**EXERCISE DIRECTIONS**
When the line containing "most 255. -/" appears in the data below, begin copying there and stop only after the line containing "t → AlarmsBounded t".

Records from a data collection
-- ==== Sys2Proof/Certificates/Slice0/Obligations.lean ====
section
/-! DEFINITION. The statements for the provers. A statement that rests on a log entry says so. -/

section
open Sys2Proof Sys2Proof.Machine

/-- A step takes the command at the front of the queue and runs it with the rest (the model's queue of commands). -/
def Obligations.StepRunsTheFrontCommand : Prop :=
  ∀ (c : Instr) (rest : List Instr) (s : State), s.pending = c :: rest → step s = exec c (s.withPending rest)

/-- On an empty queue one second passes (log entry 1): the site clock (R188) and the time base, and nothing else. -/
def Obligations.IdleStepIsOneSecond : Prop :=
  ∀ s : State, s.pending = [] →
    step s = .next ((s.withMoc { s.moc with
      clock := if s.moc.clock < 4294967295 then s.moc.clock + 1 else s.moc.clock }).withTimeBase (s.timeBase + 1))

/-- Nothing that is sent stops the part. The queue of commands is the model's (log entry 1). -/
def Obligations.EveryStepGoesOn : Prop :=
  (∀ s : State, StepSafe s) ∧ ∀ (c : Instr) (s : State), ∃ t, exec c s = .next t ∧ t.pending = s.pending

/-- R186 with the values-after-reset tables R19, R45, R76, R102, R120, R144, R157, R170, R183 and R197, field by field. The values
of the fields that are the model's own are log entries 20, 26, 43 and 55. -/
def Obligations.ColdStartLeavesTheStatedValues : Prop :=
  (∀ (strap : Strap) (order : List Block) (s : State), ∃ t : State,
    exec (.coldStart strap false false order) s = .next t ∧ t.pending = s.pending ∧ t.freeDraws = s.freeDraws ∧ t.timeBase = 0
    ∧ (∀ r, t.kind r = .unused ∧ t.pdr.ending.get r = 0 ∧ t.floor r = []) ∧ (∀ n, t.slot n = .free)
    ∧ (∀ d, t.stagingLane d = { members := [], reserved := 0 } ∧ t.doorPallets d = [])
    ∧ (∀ c, t.cls c = { limit := 0, budget := 0, excess := 0, preferred := 0 })
    ∧ (∀ i, t.entry i = { gen := 0, rec? := none }) ∧ (∀ i, t.orderEntry i = { gen := 0, rec? := none })
    ∧ t.mds.finished = [] ∧ t.mds.retryDue = none
    ∧ (∀ k, t.terminal k =
      { enabled := false, state := .disabled, bound := none, handsFull := false, dispatchHold := false, idleSince := 0
        revokeDue := none })
    ∧ (∀ d, t.door d =
      { room := 0, openLimit := 900, inService := false, state := .vacant, fault := none, remembered := none
        last := { leaf := .unknown, sealOk := false, trailer := false, stationFault := 0 }
        outcome := .none, stateSince := 0, openSince := none, closeCompleted := 0, useList := [], session := none
        openWaitDue := none })
    ∧ (∀ r, t.hold r = { claims := [], state := .none })
    ∧ (∀ p, t.probe p = { fitted := false, coilSide := false, reading := 0, status := .absent, counted := false })
    ∧ (∀ r, t.thermal r =
      { limit := 0, grace := 600, mask := 1200, temp := 0, known := false, state := .unwatched, warmSince := none
        staleSince := none, staleRaised := false, maskUntil := 0, coilExcluded := false, graceEnd := none, maskEnd := none
        staleDue := none })
    ∧ t.tsu.lastAccrual = 0 ∧ t.tsu.accrualDue = none
    ∧ (∀ e, t.evap e =
      { cfg :=
          { configured := false, room := 0, pumpdown := 120, maxHeat := 1800, termination := 100, drip := 180, refreeze := 300
            fanStart := -50, deferral := 45, baseRate := 0, doorRate := 0, portalRate := 0 }
        phase := .idle, frost := 0, forced := false, demandSince := none, phaseSince := 0, deadline := none, extensions := 0
        allowanceHeld := false, holdConfirmed := false, heatTerminated := false, lost := false
        last := { phase := .run, coil := 0, heaterOn := false, extension := false }
        deferralDue := none, terminationInUse := 100, fanStartInUse := -50 })
    ∧ t.dfc.allowance = 2 ∧ t.dfc.frostDue = none ∧ t.alt.records = [] ∧ t.alt.unlisted = 0
    ∧ (∀ l, (t.laneRec l).polling = .stopped ∧ (t.laneRec l).position = none ∧ (t.laneRec l).todo = [])
    ∧ (∀ st, t.station st = { link := .unconfirmed, missed := 0, seqNo := 0, slot := none, slotSent := false })
    ∧ t.lkp.urgent = [] ∧ t.lkp.normal = [] ∧ t.lkp.answers = [] ∧ t.lkp.pendingCauses = { link := true } ∧ t.lkp.masks = {}
    ∧ t.lkp.doorSet = [] ∧ t.lkp.defrostSet = [] ∧ t.lkp.roomSet = [] ∧ t.lkp.exchange = none ∧ t.lkp.shifted = []
    ∧ t.lkp.reasons = { coldStart := true } ∧ t.lkp.discards = 0 ∧ t.ready = true ∧ t.attn = true
    ∧ t.moc =
      { mode := .standby, modeSince := 0, stoppedAt := none, remembered := none, strap := strap, selfCheck := .none
        rollCounts := Vector.replicate 4 0, supplyFail := false, batteryLow := false, rollCallDue := none, checksDue := false
        clock := 0 })
  ∧ ∀ (strap : Strap) (order : List Block) (s t : State), exec (.coldStart strap false false order) s = .next t →
    exec (.coldStart strap true false order) s = exec (.supplyFailActive order) t
    ∧ exec (.coldStart strap false true order) s = exec (.batteryLowActive order) t
    ∧ ∀ u, exec (.batteryLowActive order) t = .next u →
      exec (.coldStart strap true true order) s = exec (.supplyFailActive order) u

/-- The invariants of this file hold at reset. -/
def Obligations.ResetKeepsTheBounds : Prop :=
  TablesCanonical State.reset ∧ LinkBounded State.reset ∧ MoveCauseTrue State.reset ∧ AlarmsBounded State.reset
    ∧ LanesBounded State.reset ∧ ClockBounded State.reset ∧ AllowanceBounded State.reset ∧ ChecksInChecking State.reset
    ∧ RetryTrue State.reset ∧ LoadsBounded State.reset

/-- The three sparse tables stay in canonical form, so that equal tables are equal data. -/
def Obligations.StepsKeepTablesCanonical : Prop :=
  ∀ s t : State, TablesCanonical s → step s = .next t → TablesCanonical t

/-- R172, R173, R176: 8 urgent requests, 24 normal requests, 16 answers and 255 discards are never exceeded. -/
def Obligations.StepsKeepLinkBounds : Prop :=
  ∀ s t : State, LinkBounded s → step s = .next t → LinkBounded t

/-- R177: the MOVE cause is pending exactly while the finished list holds an order; no step, READ_ATTENTION and resets included,
leaves it otherwise. READ_ATTENTION returns it with the number of finished orders and the flag bytes (R179, R199) and does not clear
it; that the number has two bytes is log entry 6. -/
def Obligations.StepsKeepMoveCauseTrue : Prop :=
  (∀ s t : State, MoveCauseTrue s → step s = .next t → MoveCauseTrue t)
  ∧ (∀ (strap : Strap) (sf bl : Bool) (order : List Block) (s t : State),
      (exec (.coldStart strap sf bl order) s = .next t ∨ exec (.warmRestart sf bl order) s = .next t
        ∨ ∃ f u, HandsOff 0x08 f s u ∧ f.args = [] ∧ exec .linkReset s = .next t) → MoveCauseTrue t)
  ∧ (∀ (f : RequestFrame) (s t : State), HandsOff 0x02 f s t → f.args = [0x05#8] → MoveCauseTrue s →
      exec .readAttention s =
        answered f .ok ([0x05#8] ++ be 2 s.mds.finished.length ++ [s.lkp.pendingCauses.byte, s.lkp.masks.byte]) t)

/-- R145, R149: at most 64 records, one for a pair, raise counts 1 to 255, unlisted count at most 255. -/
def Obligations.StepsKeepAlarmBounds : Prop :=
  ∀ s t : State, AlarmsBounded s → step s = .next t → AlarmsBounded t

/-- R4: for every lane, the number of members plus the reservation count never exceeds 6. -/
def Obligations.StepsKeepLaneCapacity : Prop :=
  ∀ s t : State, LanesBounded s → step s = .next t → LanesBounded t

/-- R128: the number of evaporators holding heater allowance never exceeds the configured heater allowance, which is 1 to 4. -/
def Obligations.StepsKeepHeaterAllowance : Prop :=
  ∀ s t : State, AllowanceBounded s → step s = .next t → AllowanceBounded t

/-- R188: the clock is within 32 bits. R190, R191, R193: the checks and the roll call limit belong to CHECKING. R59: the retry
interval runs in RUN while a terminal is waiting and an order is QUEUED (judged at the end of a step, log entry 14). -/
def Obligations.StepsKeepClockChecksAndRetry : Prop :=
  (∀ s t : State, ClockBounded s → step s = .next t → ClockBounded t)
  ∧ (∀ s t : State, ChecksInChecking s → step s = .next t → ChecksInChecking t)
  ∧ ∀ s t : State, RetryTrue s → step s = .next t → RetryTrue t

/-- R125, R126: frost saturates at 1000. R42, R43: exposure saturates at 65535. -/
def Obligations.StepsKeepLoads : Prop :=
  ∀ s t : State, TablesCanonical s → LoadsBounded s → step s = .next t → LoadsBounded t

/-- R44: no step lowers the exposure of a live record, and ADMIT starts it at 0. Exposures are within their 16 bits before the step. -/
def Obligations.ExposureNeverDecreases : Prop :=
  (∀ (s t : State) (h : Handle) (p q : Pallet), TablesCanonical s → LoadsBounded s → step s = .next t →
    s.pallet? h = some p → t.pallet? h = some q → p.exposure ≤ q.exposure)
  ∧ (∀ (s t : State) (h : Handle) (q : Pallet), TablesCanonical s → exec .admission s = .next t →
    s.pallet? h = none → t.pallet? h = some q → q.exposure = 0)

**OUTPUT BELOW**
/-- R145, R149: at most 64 records, one for a pair, raise counts 1 to 255, unlisted count at most 255. -/
def Obligations.StepsKeepAlarmBounds : Prop :=
  ∀ s t : State, AlarmsBounded s → step s = .next t → AlarmsBounded t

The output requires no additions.